环境:mongo分片集群部署在k8s集群,版本v4.4.5
问题:在mongo分片集群中使用事务时,经常会报出一些事务失败的问题,例如
org.apache.catalina.core.ContainerBase.[Tomcat].[localhost].[/devops-cicenter-flowmain].[dispatcherServlet] [175] -| Servlet.service() for servlet [dispatcherServlet] in context with path [/devops-cicenter-flowmain] threw exception [Request processing failed; nested exception is org.springframework.transaction.TransactionSystemException: Could not commit Mongo transaction for session [ClientSessionImpl@5bd2e9ce id = {"id": {"$binary": {"base64": "uP28bbCXR9m1tJJ4At3YhQ==", "subType": "04"}}}, causallyConsistent = true, txActive = false, txNumber = 87, error = d != java.lang.Boolean].; nested exception is com.mongodb. : Command failed with error 251 (NoSuchTransaction): 'Recovery token is empty, meaning the transaction only performed reads and can be safely retried' on server rdcloud-mongo-mongodb-sharded:27017. The full response is {"ok": 0.0, "errmsg": "Recovery token is empty, meaning the transaction only performed reads and can be safely retried", "code": 251, "codeName": "NoSuchTransaction", "operationTime": {"$timestamp": {"t": 1639759743, "i": 1}}, "$clusterTime": {"clusterTime": {"$timestamp": {"t": 1639759743, "i": 1}}, "signature": {"hash": {"$binary": {"base64": "7cEyTxp4gQrVCA/Nno+WHfz4UoI=", "subType": "00"}}, "keyId": 7016257415104430101}}, "errorLabels": ["TransientTransactionError"]}] with root cause
com.mongodb.MongoCommandException: Command failed with error 251 (NoSuchTransaction): 'Recovery token is empty, meaning the transaction only performed reads and can be safely retried' on server rdcloud-mongo-mongodb-sharded:27017. The full response is {"ok": 0.0, "errmsg": "Recovery token is empty, meaning the transaction only performed reads and can be safely retried", "code": 251, "codeName": "NoSuchTransaction", "operationTime": {"$timestamp": {"t": 1639759743, "i": 1}}, "$clusterTime": {"clusterTime": {"$timestamp": {"t": 1639759743, "i": 1}}, "signature": {"hash": {"$binary": {"base64": "7cEyTxp4gQrVCA/Nno+WHfz4UoI=", "subType": "00"}}, "keyId": 7016257415104430101}}, "errorLabels": ["TransientTransactionError"]}
at com.mongodb.internal.connection.ProtocolHelper.getCommandFailureException(ProtocolHelper.java:175)

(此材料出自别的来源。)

theorem inv_acceptLaunch {s0 : State} {x1 : Grid} {x2 : Object} {x3 : Chosen} (h0 : Inv s0) :
    Inv (acceptLaunch s0 x1 x2 x3) := by
  unfold acceptLaunch
  try dsimp only
  repeat' (with_reducible first | assumption | apply inv_distRead | apply inv_reject | apply inv_putImage | (apply inv_fst_of; assumption) | (simp only [inv_mk]; refine inv_of ?_) | intro _ | dsimp only | split)

theorem inv_loadLaunch {s0 : State} {x1 : Queue} {x2 : Grid} {x3 : List Byte} (h0 : Inv s0) :
    Inv (loadLaunch s0 x1 x2 x3) := by
  unfold loadLaunch
  try dsimp only
  repeat' (with_reducible first | assumption | apply inv_reject | apply inv_addressBreak | apply inv_readObject | apply inv_acceptLaunch | (apply inv_fst_of; assumption) | intro _ | dsimp only | split)

theorem inv_compOk {s0 : State} {x1 : Bool} {x2 : Nat} (h0 : Inv s0) :
    Inv (compOk s0 x1 x2).1 := by
  unfold compOk
  try dsimp only
  repeat' (with_reducible first | assumption | apply inv_distReach | (apply inv_fst_of; assumption) | intro _ | dsimp only | split)

theorem inv_takeRecord {s0 : State} {x1 : Nat} {x2 : Queue} (h0 : Inv s0) :
    Inv (takeRecord s0 x1 x2) := by
  unfold takeRecord
  try dsimp only
  repeat' (with_reducible first | assumption | apply inv_lostCompletion | apply inv_reject | apply inv_loadLaunch | apply inv_compOk | (apply inv_fst_of; assumption) | (simp only [inv_mk, List.length_set]; refine inv_of ?_) | intro _ | dsimp only | split)

theorem inv_editMap {x0 : Ins} {x1 : List (BitVec 7) × BitVec 7} (h0 : Inv x0.s) :
    Inv (editMap x0 x1) := by
  unfold editMap
  try dsimp only
  repeat' (with_reducible first | assumption | apply inv_putVec | intro _ | dsimp only | split)

theorem inv_putIdent {x0 : Ins} {x1 : Nat → Word} (h0 : Inv x0.s) :
    Inv (putIdent x0 x1) := by
  unfold putIdent
  try dsimp only
  repeat' (with_reducible first | assumption | apply inv_putVec | intro _ | dsimp only | split)

theorem inv_withToken {x0 : Ins} {x1 : Fin 4} {x2 : Ctx → Act} (h0 : Inv x0.s) (h2 : ∀ y0, ActInv (x2 y0)) :
    ActInv (withToken x0 x1 x2) := by
  unfold withToken
  try dsimp only
  repeat' (with_reducible first | assumption | apply inv_Ins_fail | apply h2 | apply inv_Ins_fail | intro _ | dsimp only | split)

theorem inv_advanceGens {s0 : State} {x1 : Nat} {x2 : List Nat} (h0 : Inv s0) :
    Inv (advanceGens s0 x1 x2) := by
  unfold advanceGens
  try dsimp only
  repeat' (with_reducible first | assumption | apply inv_State_modCore | intro _ | dsimp only | split)

theorem inv_reown {s0 : State} {x1 : List Former} {x2 : GKey} (h0 : Inv s0) :
    Inv (reown s0 x1 x2) := by
  unfold reown
  try dsimp only
  repeat' (with_reducible first | assumption | apply inv_State_modCore | (simp only [inv_mk, List.length_map]; refine inv_of ?_) | intro _ | dsimp only | split)

theorem inv_forgetParts {s0 : State} {x1 : Nat} {x2 : Nat} (h0 : Inv s0) :
    Inv (forgetParts s0 x1 x2) := by
  unfold forgetParts
  try dsimp only
  repeat' (with_reducible first | assumption | apply inv_State_modTeam | intro _ | dsimp only | split)

theorem inv_replaceGroups {s0 : State} {x1 : Nat} {x2 : List Group} {x3 : List Group} {x4 : List Nat} (h0 : Inv s0) :
    Inv (replaceGroups s0 x1 x2 x3 x4) := by
  unfold replaceGroups
  try dsimp only
  repeat' (with_reducible first | assumption | apply inv_advanceGens | apply inv_reown | (simp only [inv_mk]; refine inv_of ?_) | intro _ | dsimp only | split)

theorem inv_widthStatus {x0 : Ins} {x1 : Reg} {x2 : Nat} (h0 : Inv x0.s) :
    ActInv (widthStatus x0 x1 x2) := by
  unfold widthStatus
  try dsimp only
  repeat' (with_reducible first | assumption | apply inv_Act_done | apply inv_Ins_mod | apply inv_Act_done | intro _ | dsimp only | split)

theorem inv_copyCalls {s0 : State} {x1 : Group} {x2 : Nat} (h0 : Inv s0) :
    Inv (copyCalls s0 x1 x2) := by
  unfold copyCalls
  try dsimp only
  repeat' (with_reducible first | assumption | apply inv_State_store | apply inv_foldl | intro _ | dsimp only | split)

theorem inv_splitParts {x0 : Reg} {x1 : Option Loop × Pos} {x2 : Nat} {x3 : GKey} {s4 : State} (h4 : Inv s4) :
    Inv (splitParts x0 x1 x2 x3 s4) := by
  unfold splitParts
  try dsimp only
  repeat' (with_reducible first | assumption | apply inv_replaceGroups | apply inv_copyCalls | intro _ | dsimp only | split)

theorem inv_splitMembers {x0 : Reg} {x1 : Option Loop × Pos} {x2 : GKey} {s3 : State} (h3 : Inv s3) :
    Inv (splitMembers x0 x1 x2 s3) := by
  unfold splitMembers
  try dsimp only
  repeat' (with_reducible first | assumption | apply inv_replaceGroups | intro _ | dsimp only | split)

theorem waitingFuse_inv {s : State} {k : GKey} {p : Waiting} (h : Inv s) (e : waitingFuse s k = some p) : Inv p.x.s := by
  unfold waitingFuse at e
  simp only [Option.bind_eq_some_iff] at e
  obtain ⟨g, _, iss, _, e⟩ := e
  split at e
  · simp at e
  · split at e
    · simp only [Option.some.injEq] at e
      subst e; exact inv_mkIns h
    · simp at e

theorem inv_endWait {s : State} {k : GKey} {n : Nat} (h : Inv s) : Inv (endWait s k n) := by
  unfold endWait
  split
  · rename_i e
    have hx := waitingFuse_inv h e
    exact inv_finish (inv_Ins_mod hx) fun s hs => hs
  · exact h

theorem inv_fuseGroups {x0 : List GKey} {x1 : List Reg} {x2 : Option Loop × Pos} {x3 : Nat} {s4 : State} (h4 : Inv s4) :
    Inv (fuseGroups x0 x1 x2 x3 s4) := by
  unfold fuseGroups
  try dsimp only
  repeat' (with_reducible first | assumption | apply inv_forgetParts | apply inv_replaceGroups | intro _ | dsimp only | split)

theorem inv_rendezvous {x0 : Ins} {x1 : Reg} {x2 : Nat} {x3 : List Waiting} (h0 : Inv x0.s) :
    ActInv (rendezvous x0 x1 x2 x3) := by
  unfold rendezvous
  try dsimp only
  repeat' (with_reducible first | assumption | apply inv_Act_then_ | apply inv_act | apply inv_Ins_mod | apply inv_Act_then_ | apply inv_endWait | apply inv_fuseGroups | apply inv_foldl | intro _ | dsimp only | split)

at com.mongodb.internal.connection.InternalStreamConnection.receiveCommandMessageResponse(InternalStreamConnection.java:359)
at com.mongodb.internal.connection.InternalStreamConnection.sendAndReceive(InternalStreamConnection.java:280)
at com.mongodb.internal.connection.UsageTrackingInternalConnection.sendAndReceive(UsageTrackingInternalConnection.java:100)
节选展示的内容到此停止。